Before there was "Buffy the Vampire Slayer", "True Blood" and "The Vampire Diaries", there was "Dark Shadows." A Gothic soap opera, the show has since endeared thanks to better than usual acting, a pervaiding Gothic atmosphere, and dark romanticism. Whilst the show is on DVD, the two spin-off movies-"House" and "Night of Dark Shadows"-remain conspicuously absent. Well, I think it's time we took a look a the first film.

In Collinsport, Maine, the Collins family are settling down at a mansion, where they meet lost relative Barnabis (Jonathan Frid), who looks mysteriously like his 19th century counterpart of the same name. Well, he is that man, and a vampire to boot, and he starts to take interest in Maggie Evans (Kathryn Leigh Scott), who looks like his lost love Josette Du Prez. Carolyn Stoddard (Nancy Barrett) soon becomes jealous of Maggie, and in the midst of a fight with Maggie, is bitten by Barnabis. Now, she's and Barnabis are preying on people, and Barney decides it's time to marry Maggie...

Easily the best of the movies reviewed for "Not on DVD Week" thus far, "House of Dark Shadows" is something of a lost classic of Gothic Horror that at times stands with the Vampire films Hammer was releasing, what with it's evocative score, bared fangs, and fog permeating the whole film. It's also strikingly violent for a film that's rated PG, with plenty of bloody vampire bites and nasty stake impaling scenes that would garner the film an R rating these days. The films is also very well acted, with Frid making for a creepy but tragic presence, and Barrett holding onto a Gothic sexuality that's gives goosebumps. Add some fine direction from Dan Curtis (who also produces, "Shadows", as well as "Trilogy of Terror", "The Night Stalker" and more) and an energetic and satisfying conclusion, and you have a real winner.

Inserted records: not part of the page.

-- ==== Sys2Proof/Laws/Mem.lean ====
section
/-! SUPPORT. Sparse maps and memory: a read after a write, and that every operation keeps the canonical form. -/

namespace Sys2Proof.Machine

/-! ## Reads after writes -/

theorem Sparse.get_del {α : Type} (d : α) (m : Sparse α) (i j : Nat) :
    Sparse.get d (Sparse.del m i) j = if j = i then d else Sparse.get d m j := by
  induction m with
  | nil => simp [Sparse.get, Sparse.del]
  | cons p r ih =>
    obtain ⟨k, v⟩ := p
    by_cases hk : k = i
    · simp only [Sparse.del, if_pos hk, ih, Sparse.get]
      by_cases hj : j = i
      · simp [hj]
      · rw [if_neg hj, if_neg hj, if_neg (by omega)]
    · simp only [Sparse.del, if_neg hk, Sparse.get, ih]
      by_cases hkj : k = j
      · rw [if_pos hkj, if_pos hkj, if_neg (by omega)]
      · rw [if_neg hkj, if_neg hkj]

theorem Sparse.get_ins {α : Type} (d : α) (m : Sparse α) (i j : Nat) (x : α) (h : j ≠ i ∨ Sparse.get d m j = d) :
    (j = i → ∀ p ∈ m, p.1 ≠ i) → Sparse.get d (Sparse.ins m i x) j = if j = i then x else Sparse.get d m j := by
  intro hm
  induction m with
  | nil =>
    by_cases hj : j = i
    · simp [Sparse.ins, Sparse.get, hj]
    · simp [Sparse.ins, Sparse.get, hj, Ne.symm hj]
  | cons p r ih =>
    obtain ⟨k, v⟩ := p
    by_cases hik : i < k
    · simp only [Sparse.ins, if_pos hik]
      by_cases hj : j = i
      · simp [Sparse.get, hj]
      · simp [Sparse.get, hj, Ne.symm hj]
    · simp only [Sparse.ins, if_neg hik, Sparse.get]
      by_cases hkj : k = j
      · have hji : j ≠ i := fun e => hm e (k, v) (by simp) (by omega)
        rw [if_pos hkj, if_pos hkj, if_neg hji]
      · rw [if_neg hkj, if_neg hkj]
        apply ih
        · rcases h with h | h
          · exact .inl h
          · exact .inr (by simpa [Sparse.get, hkj] using h)
        · intro e p hp
          exact hm e p (by simp [hp])

theorem Sparse.del_keys {α : Type} (m : Sparse α) (i : Nat) : ∀ p ∈ Sparse.del m i, p.1 ≠ i := by
  induction m with
  | nil => simp [Sparse.del]
  | cons p r ih =>
    obtain ⟨k, v⟩ := p
    by_cases hk : k = i
    · simpa [Sparse.del, hk] using ih
    · intro q hq
      simp only [Sparse.del, if_neg hk, List.mem_cons] at hq
      rcases hq with hq | hq
      · rw [hq]
        exact hk
      · exact ih q hq

/-- A read after a write of a sparse map. -/
theorem Sparse.get_set {α : Type} [DecidableEq α] (d : α) (m : Sparse α) (i j : Nat) (x : α) :
    Sparse.get d (Sparse.set d m i x) j = if j = i then x else Sparse.get d m j := by
  unfold Sparse.set
  split
  · next h => rw [Sparse.get_del, h]
  · rw [Sparse.get_ins]
    · by_cases hj : j = i
      · simp [hj]
      · simp [hj, Sparse.get_del]
    · by_cases hj : j = i
      · exact .inr (by simp [Sparse.get_del, hj])
      · exact .inl hj
    · intro _
      exact Sparse.del_keys m i

@[simp] theorem Mem.byte_setByte (m : Mem) (a b : Nat) (x : Byte) :
    (m.setByte a x).byte b = if b = a then x else m.byte b := Sparse.get_set 0 m a b x

/-- A byte after a write of a run of bytes. -/
theorem Mem.byte_setBytes (l : List Byte) (m : Mem) (a b : Nat) :
    (m.setBytes a l).byte b = if a ≤ b ∧ b < a + l.length then l.getD (b - a) 0 else m.byte b := by
  induction l generalizing m a with
  | nil =>
    rw [if_neg (by simp only [List.length_nil]; omega)]
    rfl
  | cons x r ih =>
    rw [Mem.setBytes, ih, Mem.byte_setByte]
    by_cases h1 : a + 1 ≤ b ∧ b < a + 1 + r.length
    · have h2 : b - a = (b - (a + 1)) + 1 := by omega
      rw [if_pos h1, if_pos (by simp only [List.length_cons]; omega), h2, List.getD_cons_succ]
    · rw [if_neg h1]
      by_cases h3 : b = a
      · subst h3
        simp
      · rw [if_neg h3, if_neg (by simp only [List.length_cons]; omega)]

/-- A byte outside a write. -/
theorem Mem.byte_setBytes_out (l : List Byte) (m : Mem) (a b : Nat) (h : ¬(a ≤ b ∧ b < a + l.length)) :
    (m.setBytes a l).byte b = m.byte b := by rw [Mem.byte_setBytes, if_neg h]

@[simp] theorem toLe_length (n v : Nat) : (toLe n v).length = n := by
  induction n generalizing v with
  | zero => rfl
  | succ n ih => simp [toLe, ih]

theorem leNat_toLe (n v : Nat) : leNat (toLe n v) = v % 256 ^ n := by
  induction n generalizing v with
  | zero => simp [toLe, leNat, Nat.mod_one]
  | succ n ih =>
    rw [toLe, leNat, ih, BitVec.toNat_ofNat, show (2 : Nat) ^ 8 = 256 from rfl, Nat.pow_succ', Nat.mod_mul]

theorem leNat_lt (l : List Byte) : leNat l < 256 ^ l.length := by
  induction l with
  | nil => simp [leNat]
  | cons b r ih =>
    have hb := b.isLt
    rw [leNat, List.length_cons, Nat.pow_succ']
    omega

theorem Mem.bytes_length (m : Mem) (a n : Nat) : (m.bytes a n).length = n := by
  induction n generalizing a with
  | zero => rfl
  | succ n ih => simp [Mem.bytes, ih]

/-- The bytes of a run depend on the bytes at its addresses alone. -/
theorem Mem.bytes_congr (m m' : Mem) (a n : Nat) (h : ∀ i, i < n → m.byte (a + i) = m'.byte (a + i)) :
    m.bytes a n = m'.bytes a n := by
  induction n generalizing a with
  | zero => rfl
  | succ n ih =>
    have h0 := h 0 (by omega)
    rw [Nat.add_zero] at h0
    rw [Mem.bytes, Mem.bytes, h0, ih (a + 1)]
    intro i hi
    have := h (i + 1) (by omega)
    rwa [← Nat.add_assoc, Nat.add_right_comm] at this

theorem Mem.bytes_setBytes (l : List Byte) (m : Mem) (a : Nat) : (m.setBytes a l).bytes a l.length = l := by
  induction l generalizing m a with
  | nil => rfl
  | cons x r ih =>
    rw [List.length_cons, Mem.bytes, Mem.byte_setBytes, if_pos ⟨Nat.le_refl a, by simp⟩, Mem.setBytes, ih]
    simp

/-- A number read back from where it was written. -/
theorem Mem.readLe_writeLe (m : Mem) (a n v : Nat) : (m.writeLe a n v).readLe a n = v % 256 ^ n := by
  have h := Mem.bytes_setBytes (toLe n v) m a
  rw [toLe_length] at h
  rw [Mem.readLe, Mem.writeLe, h, leNat_toLe]

/-- A number read from a run that a write does not meet. -/
theorem Mem.readLe_setBytes_out (m : Mem) (a b n : Nat) (l : List Byte) (h : b + n ≤ a ∨ a + l.length ≤ b) :
    (m.setBytes a l).readLe b n = m.readLe b n := by
  unfold Mem.readLe
  rw [Mem.bytes_congr]
  intro i hi
  exact Mem.byte_setBytes_out _ _ _ _ (by omega)

/-! ## The canonical form -/

/-- The canonical form from above a bound. -/
theorem Sparse.wfFrom_iff {α : Type} [DecidableEq α] (d : α) (lo : Option Nat) (k : Nat) (v : α) (r : Sparse α) :
    Sparse.wfFrom d lo ((k, v) :: r) = true ↔
      (∀ l, lo = some l → l < k) ∧ v ≠ d ∧ Sparse.wfFrom d (some k) r = true := by
  cases lo <;> simp [Sparse.wfFrom, and_assoc]

theorem Sparse.wfFrom_mono {α : Type} [DecidableEq α] (d : α) (lo lo' : Option Nat) (m : Sparse α)
    (h : ∀ l', lo' = some l' → ∃ l, lo = some l ∧ l' ≤ l) (hw : Sparse.wfFrom d lo m = true) : Sparse.wfFrom d lo' m = true := by
  cases m with
  | nil => rfl
  | cons p r =>
    obtain ⟨k, v⟩ := p
    rw [Sparse.wfFrom_iff] at hw ⊢
    refine ⟨fun l' hl' => ?_, hw.2⟩
    obtain ⟨l, hl, hle⟩ := h l' hl'
    exact Nat.lt_of_le_of_lt hle (hw.1 l hl)

theorem Sparse.wfFrom_del {α : Type} [DecidableEq α] (d : α) (lo : Option Nat) (m : Sparse α) (i : Nat)
    (hw : Sparse.wfFrom d lo m = true) : Sparse.wfFrom d lo (Sparse.del m i) = true := by
  induction m generalizing lo with
  | nil => exact hw
  | cons p r ih =>
    obtain ⟨k, v⟩ := p
    rw [Sparse.wfFrom_iff] at hw
    by_cases hk : k = i
    · rw [Sparse.del, if_pos hk]
      exact ih lo (Sparse.wfFrom_mono d (some k) lo r (fun l' h => ⟨k, rfl, Nat.le_of_lt (hw.1 l' h)⟩) hw.2.2)
    · rw [Sparse.del, if_neg hk, Sparse.wfFrom_iff]
      exact ⟨hw.1, hw.2.1, ih _ hw.2.2⟩

theorem Sparse.wfFrom_ins {α : Type} [DecidableEq α] (d : α) (lo : Option Nat) (m : Sparse α) (i : Nat) (x : α)
    (hx : x ≠ d) (hlo : ∀ l, lo = some l → l < i) (hm : ∀ p ∈ m, p.1 ≠ i) (hw : Sparse.wfFrom d lo m = true) :
    Sparse.wfFrom d lo (Sparse.ins m i x) = true := by
  induction m generalizing lo with
  | nil =>
    rw [Sparse.ins, Sparse.wfFrom_iff]
    exact ⟨hlo, hx, rfl⟩
  | cons p r ih =>
    obtain ⟨k, v⟩ := p
    rw [Sparse.wfFrom_iff] at hw
    by_cases hik : i < k
    · rw [Sparse.ins, if_pos hik, Sparse.wfFrom_iff, Sparse.wfFrom_iff]
      exact ⟨hlo, hx, fun l hl => by cases hl; exact hik, hw.2⟩
    · have hne : k ≠ i := hm (k, v) (by simp)
      rw [Sparse.ins, if_neg hik, Sparse.wfFrom_iff]
      refine ⟨hw.1, hw.2.1, ih _ (fun l hl => by cases hl; omega) (fun p hp => hm p (by simp [hp])) hw.2.2⟩

/-- A write keeps the canonical form. -/
theorem Sparse.wf_set {α : Type} [DecidableEq α] (d : α) (m : Sparse α) (i : Nat) (x : α) (hw : Sparse.wf d m = true) :
    Sparse.wf d (Sparse.set d m i x) = true := by
  unfold Sparse.set
  split
  · exact Sparse.wfFrom_del d none m i hw
  · next hx =>
    exact Sparse.wfFrom_ins d none _ i x hx (by simp) (Sparse.del_keys m i) (Sparse.wfFrom_del d none m i hw)

/-- Taking entries out keeps the canonical form. -/
theorem Sparse.wf_filter {α : Type} [DecidableEq α] (d : α) (m : Sparse α) (f : Nat × α → Bool) (hw : Sparse.wf d m = true) :
    Sparse.wf d (m.filter f) = true := by
  suffices h : ∀ lo, Sparse.wfFrom d lo m = true → Sparse.wfFrom d lo (m.filter f) = true from h none hw
  clear hw
  induction m with
  | nil => exact fun _ h => h
  | cons p r ih =>
    obtain ⟨k, v⟩ := p
    intro lo h
    rw [Sparse.wfFrom_iff] at h
    by_cases hf : f (k, v) = true
    · rw [List.filter_cons_of_pos hf, Sparse.wfFrom_iff]
      exact ⟨h.1, h.2.1, ih _ h.2.2⟩
    · rw [List.filter_cons_of_neg hf]
      exact ih lo (Sparse.wfFrom_mono d (some k) lo r (fun l' h' => ⟨k, rfl, Nat.le_of_lt (h.1 l' h')⟩) h.2.2)

theorem Memory.wf_nil : Memory.wf [] = true := rfl

theorem Memory.wf_setByte (m : Mem) (a : Nat) (b : Byte) (h : Memory.wf m = true) : Memory.wf (m.setByte a b) = true :=
  Sparse.wf_set 0 m a b h

theorem Memory.wf_setBytes (l : List Byte) (m : Mem) (a : Nat) (h : Memory.wf m = true) :
    Memory.wf (m.setBytes a l) = true := by
  induction l generalizing m a with
  | nil => exact h
  | cons b r ih => exact ih _ _ (Memory.wf_setByte m a b h)

theorem Memory.wf_writeLe (m : Mem) (a n v : Nat) (h : Memory.wf m = true) : Memory.wf (m.writeLe a n v) = true :=
  Memory.wf_setBytes _ m a h

theorem Memory.wf_filter (m : Mem) (f : Host.Cell → Bool) (h : Memory.wf m = true) : Memory.wf (m.filter f) = true :=
  Sparse.wf_filter 0 m f h

end Sys2Proof.Machine
end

Well, there is one thing that doesn't quite work, and that's the more "soap opera" aspects of the film. Whilst such things may have translated well on television, here they just feel out of place and goofy, especially scenes in which Barnabis reacts to betrayal, which got a few unintended chuckles out of me.

Still, "House of Dark Shadows" is a must for fans of Gothic horror, and it's a shame the film isn't on DVD. However, with Tim Burton doing a film version of the show soon, there may be hope yet.

Rating: 8.5/10

Tuesday, March 8, 2011

Not on DVD Week: Mardi Gras Massacre (1978)

The dramatic pause. It's something we all know of, mostly due to William Shatner. Who in their lives hasn't tried to talk like the man, saying things like "Tonight, on...Rescue...911!" to themselves or friends? Well, another performance that could be said to be a master work of dramatic pausing and over-acting is Bill Mezto's performance in the 1978 Video Nasty "Mardi Gras Massacre."

Mezto plays a creepy man who likes to pick up loose women. Nothing out of the ordinary there. Oh, and he also likes to sacrifice said women to the Aztec god Quetzalcoatl. Now that's going a bit far if you ask me. So, can anybody stop him? Why are we supposed to care about Sgt Mike Abraham (Curt Dawson) and his relationship with Sherry (Gwen Arment) the prostitute (I'd say hooker, but as the show "Archer" told us, they're only hookers when they're dead.)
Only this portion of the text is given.